Zing Forum

Reading

DeepSparkInference: A Comprehensive Analysis of the Open-Source Library with 216 AI Inference Models on Domestic GPUs

DeepSparkInference is a core project of the DeepSpark open-source community, offering 216 inference model examples running on domestic Iluvatar CoreX GPUs. It covers multiple domains including CV, NLP, speech synthesis, and large language models, supports mainstream inference frameworks like vLLM, TGI, and LMDeploy, and provides crucial support for the ecosystem development of domestic AI chips.

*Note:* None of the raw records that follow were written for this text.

/-- Firmware (R501 to R503, Table 17-11): a good image is staged and slot A kept in slot B; discarding clears it; an activation opens its window,
programs slot A, verifies, blows the fuses asked for at step 4 with the staged image running, and ends with OK; a slot A that does not verify ends it
with RETRY and the image of slot B; with nothing staged, with a REVOKE that names the staged image's key slot or leaves every key slot revoked, it
ends with BAD_CMD.
Completes with its own effect under hypotheses on state and operands alone (the equations name next states: `after` and `withMod` are `.next`):
FW_UPDATE_STAGE, FW_UPDATE_DISCARD, FW_UPDATE_ACTIVATE. -/
def Obligations.FirmwareCommands : Prop :=
  ∀ (s : State) (b : Box), let m := mbxBegun s.m b; let a := argOf s b
    (∀ img : FwImage, Accepts s b 0x84 → fld a 16 0 32 ≠ 0 → fld a 8 0 64 % 64 = 0 → stageOk s.fuses (fld a 16 0 32) img = true →
      exec (.fwUpdateStage b img) s = after s (mbxDone (modFw m (fun f => { f with
        staged := some img, slotB := if f.slotA.map FwImage.header != f.slotB.map FwImage.header then f.slotA else f.slotB }))
        b stOk (at8 16 img.svn + at8 32 (fwDigest (some img))))) ∧
    (Accepts s b 0x84 → fld a 16 0 32 = 0 →
      exec (.fwUpdateDiscard b) s = after s (mbxDone (modFw m (fun f => { f with staged := none })) b stOk 0)) ∧
    (∀ (i : FwImage) (good : Bool), Accepts s b 0x85 → s.m.sys.fw.act = none → s.m.sys.fw.staged = some i → activateBad s.fuses m a = false →
      (∀ p : Fin 16, polderBusy m p = false) →
      exec (.fwUpdateActivate b 1 good) s = after s (retryUnstarted (modFw m (fun f => { f with act := some ⟨fuseReq a i, 1⟩ })))) ∧
    (∀ (n : Nat) (good : Bool), Accepts s b 0x85 → s.m.sys.fw.act = none →
      (s.m.sys.fw.staged = none ∨ ∃ i, s.m.sys.fw.staged = some i ∧ ((flg a 0 1 = true ∧ bit (fld a 1 0 4) i.keySlot = true) ∨
        (s.fuses.revoke ||| if flg a 0 1 then fld a 1 0 4 else 0) % 16 = 15)) →
      exec (.fwUpdateActivate b n good) s = after s (mbxDone m b stBadCmd 0)) ∧
    (∀ (i : FwImage) (x : Activation) (good : Bool), s.m.working = true → s.m.sys.fw.act = some x → x.step = 3 → s.m.sys.fw.staged = some i →
      (getMbx s.m b).busy = true → (getMbx s.m b).started = true → (getMbx s.m b).runCmd % 256 = 0x85 → s.m.sys.wd.sealed = false →
      exec (.fwUpdateActivate b 4 good) s = .next
        { s with fuses := blowFuses s.fuses (fuseReq a i), m := settled s.m (modFw s.m (fun f => { f with
            act := some ⟨fuseReq a i, 4⟩, req := none, staged := none, running := some i })) }) ∧
    (∀ (x : Activation) (good : Bool), s.m.working = true → s.m.sys.fw.act = some x → x.step = 4 → (getMbx s.m b).busy = true →
      (getMbx s.m b).started = true → (getMbx s.m b).runCmd % 256 = 0x85 → s.m.sys.wd.sealed = false →
      exec (.fwUpdateActivate b 5 good) s =
        after s (mbxDone (modFw s.m (fun f => { f with act := none })) b stOk (at8 16 ((s.m.sys.fw.running.map FwImage.svn).getD 0))))

/-- Keys and quotes (R360, R365, R374): ATTEST_QUOTE of the module writes a quote signed by the attestation key; KEY_ROTATE at rest moves CURRENT to
PREVIOUS, takes a fresh key into the other slot and raises KEY_EPOCH; KEY_ROTATE of the bounce keys of a sealed polder by its tenant derives both
directions' keys, raises BB_EPOCH, restarts every counter and installs the window where the setup verifies, and is counted and refused where it does
not.
Completes with its own effect under hypotheses on state and operands alone (the equations name next states: `after` and `withMod` are `.next`):
ATTEST_QUOTE, KEY_ROTATE_AT_REST, KEY_ROTATE_BOUNCE. -/
def Obligations.KeyAndQuoteCommands : Prop :=
  ∀ (s : State) (b : Box), let m := mbxBegun s.m b; let a := argOf s b
    (b = .mgmt → Accepts s b 0x86 → fld a 0 0 8 = 0xFF → fld a 8 0 64 % 64 = 0 → 7688 ≤ fld a 16 0 32 → s.m.sys.fw.act = none →
      exec (.attestQuote b) s = after s (
        let r := signQuote m (akSeed s.fuses m) (quoteOf s.fuses m none (fld a 32 0 256))
        mbxDone (emit r.2 (.host (fld a 8 0 64) 7688 (quoteBytes r.1))) b stOk (at8 16 7688))) ∧
    (∀ p : Fin 16, Accepts s b 0x87 → flg a 1 0 = false → argPolder m a = some p → bit (keyselOf m.pol[p]) 1 = false → s.m.entropyOk = true →
      exec (.keyRotateAtRest b) s = after s (
        let cur := 1 - keyselOf m.pol[p] % 2
        let r := takeKeyPair (wfqServe m p 8 1)
        let m2 := modPol r.2 p (fun q => { q with
          keyEpoch := (q.keyEpoch + 1) % 2 ^ 32
          sec := { q.sec with keysel := Tri.mk1 (cur + 2 + 4), key0 := if cur == 0 then r.1 else q.sec.key0,
                              key1 := if cur == 1 then r.1 else q.sec.key1 } })
        let m3 := pinc (vaultWrite m2 p) p Ctr.keyRotations 1
        mbxDone m3 b stOk (at8 16 m3.pol[p].keyEpoch + at8 20 1))) ∧
    (∀ (p : Fin 16) (x : Block), Accepts s b 0x87 → flg a 1 0 = true → argPolder m a = some p →
      fld a 16 0 64 % 4096 = 0 → fld a 24 0 64 % 4096 = 0 → 65536 ≤ fld a 24 0 64 → fld a 24 0 64 ≤ 2 ^ 34 → s.m.entropyOk = true →
      m.pol[p].sealed = true → sha3Of [(1312, setupKey x)] = m.pol[p].tenant →
      exec (.keyRotateBounce b x) s = after s (
        if Config.mldsaVerify (setupKey x) (bounceMsg m.pol[p] p x (fld a 16 0 64) (fld a 24 0 64)) (setupSig x) then
          match Config.kemDecap m.pol[p].sec.kem (setupCt x) with
          | none => mbxDone (pinc m p Ctr.bbSetupFail 1) b stBadCmd 0
          | some ss =>
            let m2 := modPol (takeRandom (wfqServe m p 8 1)).2 p (fun q => { q with
              sqs := q.sqs.map (fun z => { z with lastCtr := 0 })
              sec := { q.sec with h2m := sha3Label "CS1600-BB-H2M" [(32, ss), (32, kemDigest q)], m2h := sha3Label "CS1600-BB-M2H" [(32, ss), (32, kemDigest q)],
                                  bbEpoch := (q.sec.bbEpoch + 1) % 2 ^ 32, bbBase := fld a 16 0 64, bbLen := fld a 24 0 64, m2hCtr := 0,
                                  kem := (takeRandom (wfqServe m p 8 1)).1 } })
            mbxDone (pinc m2 p Ctr.bbSetup 1) b stOk (at8 16 m2.pol[p].sec.bbEpoch)
        else mbxDone (pinc m p Ctr.bbSetupFail 1) b stBadCmd 0))

/-- Settings (R59, R293, R410, R411): QUOTA_SET changes the three dikes and the heat epoch of a polder at one instant and the spillway works to them;
TIME_SYNC_CONF sets the reference; PEER_CONF the lease and peer times; CKPT_SCHEDULE a polder's checkpoint parameters. Each is saved and ends with
OK. Accounts (R347, R408): ENERGY_REPORT of a polder that is not sealed writes the published rows MAX allows and leaves the totals without RESET;
CNT_SNAP of a polder loads that polder's holding registers at one instant; CNT_SNAP of the module loads every module counter and every composed
polder's, and its gauges begin again.
Completes with its own effect under hypotheses on state and operands alone (the equations name next states: `after` and `withMod` are `.next`):
QUOTA_SET, TIME_SYNC_CONF, ENERGY_REPORT, PEER_CONF, CKPT_SCHEDULE, CNT_SNAP, CNT_SNAP_POLDER. -/
def Obligations.SettingAndAccountCommands : Prop :=
  (∀ (s : State) (b : Box), let m := mbxBegun s.m b; let a := argOf s b
    (∀ p : Fin 16, Accepts s b 0x89 → argPolder m a = some p → flg a 1 0 = true → flg a 1 1 = true → flg a 1 2 = true → fld a 2 0 16 ≠ 0 →
      fld a 2 0 16 ≤ 1000 → dikeBad m m.pol[p] .crest (dikeOf a 16 true) = false → dikeBad m m.pol[p] .berm (dikeOf a 32 false) = false →
      dikeBad m m.pol[p] .toe (dikeOf a 48 false) = false → m.pol[p].fenced = false → dikeLow m.pol[p] .crest (dikeOf a 16 true) = false →
      dikeLow m.pol[p] .berm (dikeOf a 32 false) = false → dikeLow m.pol[p] .toe (dikeOf a 48 false) = false →
      exec (.quotaSet b) s = after s (
        let m2 := spill (modPol m p (fun q => { q with
          dCrest := dikeOf a 16 true, dBerm := dikeOf a 32 false, dToe := dikeOf a 48 false, heatMs := fld a 2 0 16 })) p
        mbxSaved (if highMark (dikeOf a 16 true) < crestSettled m2.pol[p] && (victims m2.pol[p] .crest 3).isEmpty then cacheTrim m2 p 64 else m2) b 0)) ∧
    (Accepts s b 0x8F → fld a 0 0 2 = 0 → s.m.sys.time.conf % 4 = 0 →
      exec (.timeSyncConf b) s = after s (
        let m1 := modTime m (fun t => { t with conf := fld a 0 0 5 + 256 * fld a 1 0 8, stepNs := if fld a 4 0 32 == 0 then 100000 else fld a 4 0 32 })
        mbxSaved m1 b (at8 16 (b2n (timeLocked m1))))) ∧
    (Accepts s b 0x93 → flg a 0 0 = true → flg a 0 1 = false → flg a 0 2 = false → 100 ≤ fld a 2 0 16 → fld a 2 0 16 ≤ 60000 → 10 ≤ fld a 4 0 16 →
      2 * fld a 4 0 16 ≤ fld a 2 0 16 → 20 ≤ fld a 6 0 16 → fld a 6 0 16 ≤ 5000 → 1 ≤ fld a 8 0 16 → fld a 8 0 16 ≤ 1000 →
      exec (.peerConf b) s = after s (mbxSaved { m with own := { m.own with
        leaseMs := fld a 2 0 16, guardMs := fld a 4 0 16, peerDeadMs := fld a 6 0 16, degradeMs := fld a 8 0 16 } } b 0)) ∧
    (∀ p : Fin 16, Accepts s b 0x94 → argPolder m a = some p → fld a 2 0 16 ≠ 0 → fld a 4 0 8 ≠ 0 → fld a 5 0 8 ≠ 0 → fld a 5 0 8 ≤ 16 → fld a 6 0 8 ≠ 0 →
      fld a 6 0 8 ≤ 50 → fld a 7 0 8 ≠ 0 → fld a 8 0 3 = 0 →
      exec (.ckptSchedule b) s = after s (mbxSaved (modCk m p (fun k => { k with conf :=
        { enable := flg a 1 0, onPark := flg a 1 1, every := fld a 2 0 16, chainMax := fld a 4 0 8, retain := fld a 5 0 8, share := fld a 6 0 8,
          inflight := fld a 7 0 8, repl := [] } })) b 0))) ∧
  (∀ (s : State) (b : Box), let m := mbxBegun s.m b; let a := argOf s b
    (∀ p : Fin 16, Accepts s b 0x90 → argPolder m a = some p → fld a 1 0 2 ≠ 3 → fld a 8 0 64 % 64 = 0 → m.pol[p].sealed = false → flg a 1 2 = false →
      exec (.energyReport b) s = after s (
        let rows := energyRows m.pol[p] (fld a 1 0 2)
        let out := rows.take (fld a 16 0 32)
        mbxDone (hostOut m p (fld a 8 0 64) (16 * out.length) (pack (energyFields (out.map (fun r => (r.1, r.2.2 / 1000000)))))) b stOk
          (at8 16 (m.pol[p].pw.closeAt % 2 ^ 64) + at8 24 (out.length % 2 ^ 32) + at8 28 ((rows.length - out.length) % 2 ^ 32)))) ∧
    (∀ t pt, Accepts s b 0x95 → flg a 0 0 = true → m.pol[pn (fld a 1 0 4)].composed = true →
      exec (.cntSnapPolder b t pt) s = after s (
        let m1 := snapPolder (tickPol (tickHvl m t) (pn (fld a 1 0 4)) pt) (pn (fld a 1 0 4))
        mbxDone m1 b stOk (snapRes m1.hvl (m1.pol[pn (fld a 1 0 4)].hold.rd 0x1000)))) ∧
    (∀ t ts, b = .mgmt → Accepts s b 0x95 → flg a 0 0 = false → (∀ p : Fin 16, m.pol[p].composed = false) →
      exec (.cntSnap b t ts) s = after s (
        let m0 := tickHvl m t
        let m1 := { m0 with front := { m0.front with
          hold := snapHead (withDown m0 (snapMod m0)) m0.front.hold 0x8000 m0.hvl 0 0, snapNum := m0.front.snapNum + 1 } }
        let m3 := { m1 with ctr := m1.ctr.wr Ctr.journalLagMaxUs 0, jr := { m1.jr with lag := 0 } }
        mbxDone (modPw m3 (fun x => { x with tjMax := x.tj })) b stOk (snapRes m1.hvl (m1.front.hold.rd 0x8000)))))

/-- Traffic settings (R316, R317, R320, R322, R325): POLICER_SET and POLICER_DISABLE wait for the next refill with their settings; WFQ_SET of one
arbiter for one polder sets its weight; SLUICE_LOAD schedules the list for the first cycle start at least 100 µs away, and SLUICE_REMOVE the removal
of the table. A list is scheduled no earlier than asked: the change falls on a cycle start base + n * cycle at or after the instant, and less than a
cycle after it where the base has passed (R325).
Completes with its own effect under hypotheses on state and operands alone (the equations name next states: `after` and `withMod` are `.next`):
SLUICE_LOAD, SLUICE_REMOVE, POLICER_SET, POLICER_DISABLE, WFQ_SET. -/
def Obligations.TrafficSettingCommands : Prop :=
  (∀ (s : State) (b : Box), let m := mbxBegun s.m b; let a := argOf s b
    (Accepts s b 0x8B → flg a 1 3 = true → polBad m a = false →
      exec (.policerSet b) s = after s (polPend m a (polSetOf a) (flg a 1 5))) ∧
    (Accepts s b 0x8B → flg a 1 3 = false → polBadTarget m a = false →
      exec (.policerDisable b) s = after s (polPend m a { m.pol[pn (fld a 0 0 8)].polic[polArg a].set with en := false } (flg a 1 5))) ∧
    (Accepts s b 0x8C → fld a 0 0 4 ≤ 8 → fld a 4 0 8 ≠ 0 → (∀ i, 1 ≤ i → i < 16 → fld a (4 + i) 0 8 = 0) → m.pol[(0 : Fin 16)].composed = true →
      exec (.wfqSet b) s = after s (keepCfg b s.m (mbxDone (modPol m 0 (fun q => { q with wts := q.wts.put (fld a 0 0 4) (fld a 4 0 8) })) b stOk 0))) ∧
    (∀ list, Accepts s b 0x8A → flg a 1 0 = true → sluiceBad m a (sluiceEntries list (min 256 (fld a 2 0 16))) = false →
      exec (.sluiceLoad b list) s = after s (keepCfg b s.m (
        let m1 := sluiceDue m (portArg a)
        let c := firstStart (fld a 16 0 64) (fld a 4 0 32) (m1.net.ports[portArg a].clk + 100000)
        mbxDone (scheduleList m1 (portArg a) c (some
          { base := fld a 16 0 64, cycle := fld a 4 0 32, ext := fld a 8 0 32, entries := sluiceEntries list (min 256 (fld a 2 0 16)) })) b stOk c))) ∧
    (∀ x : Sluice, Accepts s b 0x8A → flg a 1 0 = false → fencedBit m.fence.link (portArg a).val = false →
      (sluiceDue m (portArg a)).net.ports[portArg a].sluice = some x →
      exec (.sluiceRemove b) s = after s (keepCfg b s.m (
        let c := firstStart x.base x.cycle ((sluiceDue m (portArg a)).net.ports[portArg a].clk + 100000)
        mbxDone (scheduleList (sluiceDue m (portArg a)) (portArg a) c none) b stOk c)))) ∧
  (∀ base cycle t : Nat, 0 < cycle → t ≤ firstStart base cycle t ∧ base ≤ firstStart base cycle t ∧ (firstStart base cycle t - base) % cycle = 0 ∧
    (base < t → firstStart base cycle t < t + cycle))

国产GPU天数智芯AI推理大语言模型vLLM开源DeepSpark模型库国产芯片
Published 2026-04-23 23:14Recent activity 2026-04-23 23:55Estimated read 6 min
DeepSparkInference: A Comprehensive Analysis of the Open-Source Library with 216 AI Inference Models on Domestic GPUs
1

Section 01

DeepSparkInference Project Guide

DeepSparkInference Project Guide

DeepSparkInference is a core project of the DeepSpark open-source community, offering 216 inference model examples running on domestic Iluvatar CoreX GPUs. It covers multiple domains including CV, NLP, speech synthesis, and large language models, supports mainstream inference frameworks like vLLM, TGI, and LMDeploy, and provides crucial support for the ecosystem development of domestic AI chips.

2

Section 02

Project Background and Significance

Project Background and Significance

In the development of artificial intelligence, hardware support for model inference is a key constraint. For a long time, the high-end AI chip market has been monopolized by foreign companies, and domestic GPUs have shortcomings in software ecosystem and model support. DeepSparkInference was open-sourced in March 2024 to fill this gap, providing abundant model inference examples and a complete toolchain, injecting momentum into the domestic AI chip ecosystem.

3

Section 03

Technical Architecture and Core Engines

Technical Architecture and Core Engines

The project revolves around two inference engines from Iluvatar CoreX:

  • IGIE: A high-performance inference engine based on TVM, supporting multi-framework import, INT8 quantization, graph optimization, multi-operator library and backend adaptation, operator auto-tuning, etc., suitable for production environment deployment.
  • ixRT: A self-developed high-performance engine focused on unleashing the performance of Iluvatar CoreX GPUs, supporting dynamic shape inference, plugin mechanism, mixed-precision computation, suitable for scenarios with strict requirements on latency and throughput.
4

Section 04

Model Coverage and Classification

Model Coverage and Classification

The 216 models are categorized by domain:

  • Computer Vision: Includes ResNet, YOLO, etc., covering tasks like image classification and object detection, supporting scenarios such as security and industrial quality inspection.
  • Natural Language Processing: Includes BERT, GPT series, covering tasks like text classification, with special optimizations for Chinese models.
  • Speech Recognition and Synthesis: Such as CosyVoice2-0.5B, supporting scenarios like intelligent customer service.
  • Large Language Models: Supports series like Baichuan, ChatGLM, DeepSeek, Llama, Qwen, enabling efficient inference via mainstream frameworks.
  • Multimodal Models: Such as Qwen-VL, GLM-4V, etc., meeting complex scenarios like image-text understanding.
5

Section 05

Community Activities and Practical Application Value

Community Activities and Practical Application Value

  • Community Activities: Co-hosted a hackathon with Baidu PaddlePaddle from March to June 2025, setting up check-in, advanced, and open-source contribution tracks to lower participation barriers.
  • Application Value:
  1. Reduces the threshold for enterprise AI deployment, providing verified models and deployment documents.
  2. Supports the construction of independent and controllable domestic computing infrastructure.
  3. Promotes industry-university-research collaborative innovation and accelerates the transformation of research results.
6

Section 06

Future Outlook and Conclusion

Future Outlook and Conclusion

Future Plans

  1. Expand the model library to more sub-fields; 2. Deepen support for large models and multimodal models; 3. Optimize inference performance; 4. Improve the toolchain; 5. Strengthen community building.

Conclusion

This project is a milestone for domestic GPUs moving from "usable" to "easy to use", providing an evaluation window for AI developers, offering enterprises an independent and controllable computing power option, and promoting the progress of the domestic AI industry.